Label d'excellenceLa revue « Les dossiers de l'épargne » d'octobre 2010 a décerné son label d'excellence au contrat CSF Assurance des emprunteurs.

L'équipe de la revue a examiné à la loupe la très grande majorité des contrats d'assurance décès – invalidité – incapacité de travail proposés à ceux qui souscrivent un emprunt. La concurrence est vive sur ce terrain, avec la loi Lagarde qui permet depuis le 1er juillet 2010 de bien distinguer le crédit immobilier et l'assurance-emprunteur. Auparavant, l'offre d'une banque, par exemple, était globale. À présent l'emprunteur dispose du libre choix de son assurance. Et mieux vaut y regarder à deux fois.

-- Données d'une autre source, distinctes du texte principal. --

/-- Class V opcodes in format V (Table 3-12). -/
def decV (f : VF) : Dec Instr := do
  op (f.sbe == 0 && f.sbn == 0)
  match f.opc.toNat with
  | 0x00 => decMov f
  | 0x01 => decPlain2 .movk f
  | 0x02 => do
    op (f.only0 && f.mod.extractLsb' 4 2 == 0)
    let sel ← opt (Special.ofCode (f.mod.extractLsb' 0 4))
    pure (.movs f.pred (decDst f.dst) sel)
  | 0x03 => do
    op f.wideMod
    let a ← decSrc f.sa
    let b ← decSrc f.sb
    let p ← decP f.sc
    pure (.sel f.pred f.ty (decDst f.dst) a b p)
  | 0x04 => decSat2 .iadd f
  | 0x05 => decSat2 .isub f
  | 0x06 => decSat2 .imul f
  | 0x07 => decWide2 .imulh f
  | 0x08 => do
    op f.satMod
    let a ← decSrc f.sa
    let b ← decSrc f.sb
    let c ← decSrc f.sc
    pure (.imad f.pred f.sat3 f.ty (decDst f.dst) a b c)
  | 0x09 => decTy2 .imin f
  | 0x0A => decTy2 .imax f
  | 0x0B => do
    op (f.only1 && f.satMod && f.ty.signed)
    let a ← decSrc f.sa
    pure (.iabs f.pred f.sat3 f.ty (decDst f.dst) a)
  | 0x0C => do
    op (f.only2 && f.mod.extractLsb' 1 5 == 0)
    let a ← decSrc f.sa
    let b ← decSrc f.sb
    pure (.iaddx f.pred (f.mod.getLsbD 0) (decDst f.dst) a b)
  | 0x0D => do
    op (f.mod.extractLsb' 1 5 == 0)
    let a ← decSrc f.sa
    let b ← decSrc f.sb
    let c ← decSrc f.sc
    pure (.imadx f.pred (f.mod.getLsbD 0) (decDst f.dst) a b c)
  | 0x10 => decWide2 .and f
  | 0x11 => decWide2 .or f
  | 0x12 => decWide2 .xor f
  | 0x13 => decWide2 .andn f
  | 0x14 => do
    op f.noMod
    let a ← decSrc f.sa
    let b ← decSrc f.sb
    let t ← decSrc f.sc
    pure (.lop3 f.pred (decDst f.dst) a b t)
  | 0x15 => decWide2 .shl f
  | 0x16 => decWide2 .shr f
  | 0x17 => decWide2 .sra f
  | 0x18 => decWide2 .rot f
  | 0x19 => decWide2 .bfx f
  | 0x1A => do
    op f.wideMod
    let a ← decSrc f.sa
    let b ← decSrc f.sb
    let c ← decSrc f.sc
    pure (.bfi f.pred f.ty (decDst f.dst) a b c)
  | 0x1B => decWide1 .popc f
  | 0x1C => decWide1 .clz f
  | 0x1D => decWide1 .brev f
  | 0x20 => do
    op f.only2
    let cc ← opt (ICc.ofCode (f.mod.extractLsb' 3 3))
    let d ← decPDst f.dst
    let a ← decSrc f.sa
    let b ← decSrc f.sb
    pure (.icmp f.pred cc f.ty d a b)
  | 0x21 => do
    op (f.only2 && f.mod.extractLsb' 4 2 == 0)
    let cc ← opt (FCc.ofCode (f.mod.extractLsb' 0 4))
    let d ← decPDst f.dst
    let a ← decSrc f.sa
    let b ← decSrc f.sb
    pure (.fcmp f.pred cc d a b)
  | 0x22 => do
    op (f.only2 && f.mod.extractLsb' 3 3 == 0)
    let o ← opt (POp.ofCode (f.mod.extractLsb' 0 3))
    let d ← decPDst f.dst
    let pa ← decP f.sa
    let pb ← decP f.sb
    pure (.plop f.pred o d pa pb)
  | 0x23 => decPmov f
  | 0x28 => decF2 .fadd f
  | 0x29 => decF2 .fsub f
  | 0x2A => decF2 .fmul f
  | 0x2B => do
    op f.fMod
    let a ← decSrc f.sa
    let b ← decSrc f.sb
    let c ← decSrc f.sc
    pure (.ffma f.pred (f.mod.getLsbD 2) f.rnd0 (decDst f.dst) a b c)
  | 0x2C => decPlain2 .fmin f
  | 0x2D => decPlain2 .fmax f
  | 0x2E => do
    op (f.only1 && f.mod.extractLsb' 2 4 == 0)
    let a ← decSrc f.sa
    pure (.frnd f.pred f.rnd0 (decDst f.dst) a)
  | 0x30 => decPlain1 .frcp f
  | 0x31 => decPlain1 .frsq f
  | 0x32 => decPlain1 .fsqrt f
  | 0x33 => decPlain1 .fexp2 f
  | 0x34 => decPlain1 .flog2 f
  | 0x35 => decPlain1 .fsin f
  | 0x36 => decPlain1 .fcos f
  | 0x38 => decH2 .hadd2 f
  | 0x39 => decH2 .hmul2 f
  | 0x3A => do
    op (f.mod.extractLsb' 4 2 == 0)
    let a ← decSrc f.sa
    let b ← decSrc f.sb
    let c ← decSrc f.sc
    pure (.hfma2 f.pred f.sat3 (Rnd.ofCode (f.mod.extractLsb' 1 2)) (f.mod.getLsbD 0)
      (decDst f.dst) a b c)
  | 0x40 => decCvt .cvti f
  | 0x41 => decCvt .cvtf f
  | 0x42 => decCvth f
  | 0x43 => decCvtn f
  | 0x48 => do
    op (f.only2 && f.mod.extractLsb' 2 3 == 0)
    let a ← decSrc f.sa
    let n ← decSrc f.sb
    pure (.shfl f.pred (f.mod.getLsbD 5) (ShMode.ofCode (f.mod.extractLsb' 0 2)) (decDst f.dst) a n)
  | 0x49 => do
    let seg ← opt (Seg.ofCode (f.mod.extractLsb' 2 3))
    let a ← decSrc f.sa
    let n ← decSrc f.sb
    let c ← decSrc f.sc
    pure (.shfx f.pred (f.mod.getLsbD 5) seg (ShMode.ofCode (f.mod.extractLsb' 0 2))
      (decDst f.dst) a n c)
  | 0x4A => decVote f
  | 0x4B => do
    op (f.only2 && f.mod.extractLsb' 0 5 == 0)
    let a ← decSrc f.sa
    let i ← decSrc f.sb
    pure (.rdlane f.pred (f.mod.getLsbD 5) (decDst f.dst) a i)
  | 0x4C => do
    op (f.only2 && f.mod.extractLsb' 0 5 == 0)
    let x ← decSrc f.sa
    let i ← decSrc f.sb
    pure (.wrlane f.pred (f.mod.getLsbD 5) (decDst f.dst) x i)
  | 0x4D => do
    op (f.only1 && f.mod.extractLsb' 5 1 == 0)
    let a ← decSrc f.sa
    pure (.iscan f.pred (ScanTy.ofCode (f.mod.extractLsb' 3 2)) (f.mod.getLsbD 2)
      (ScanOp.ofCode (f.mod.extractLsb' 0 2)) (decDst f.dst) a)
  | 0x4E => do
    op (f.only1 && f.mod.extractLsb' 5 1 == 0 && !f.mod.getLsbD 2)
    let a ← decSrc f.sa
    pure (.ired f.pred (ScanTy.ofCode (f.mod.extractLsb' 3 2))
      (ScanOp.ofCode (f.mod.extractLsb' 0 2)) (decDst f.dst) a)
  | 0x50 => do
    op (f.only0 && f.noMod && f.always)
    pure (.emrd (decDst f.dst))
  | 0x51 => decEm .emwr f
  | 0x52 => decEm .emand f
  | 0x53 => decEm .emor f
  | _ => .error .illOp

Meilleure garantie – garantie du meilleur

L'assurance des emprunteurs cSF est montée sur la première marche du podium pour de nombreuses raisons. d'abord elle couvre très complètement l'emprunteur et comporte très peu d'exclusions. De même le délai de franchise en cas d'invalidité est de 60 jours, au lieu de 90 dans la plupart des contrats. On peut de plus y associer une assurance chômage ; un capital éducation de 10.000 euros pour les enfants de moins de 26 ans fiscalement à charge, est prévu en cas de décès du titulaire.
Pour les militaires, policiers, gendarmes, pompiers, pas de mauvaise surprise : la couverture comprend ces métiers à risques et les missions à l'étranger, par exemple pour des opérations de maintien de la paix. Pas de restriction non plus sur les pratiques sportives : les passionnés d'alpinisme, de plongée ou de boxe ne sont pas exclus.
Et le CSF, fidèle à ses valeurs de solidarité entre les générations, applique le même tarif, que l'emprunteur ait 20 ou 60 ans. Mieux : cette assurance ouvre la possibilité d'être couvert jusqu'à l'âge de 85 ans dans des conditions tarifaires qui restent très compétitives.

Toujours du côté du consommateur

Pourquoi cette récompense ? Parce que le groupe CSF se met à la place de ses adhérents et connaît bien les fonctionnaires. Il y a, en son sein, une direction contrôle et risques qui passe au peigne fin les produits d'assurance sélectionnés avant de les proposer aux adhérents. Ils détectent toute éventuelle faille dans ces services, en se plaçant toujours du côté du consommateur. La confiance, ça se mérite.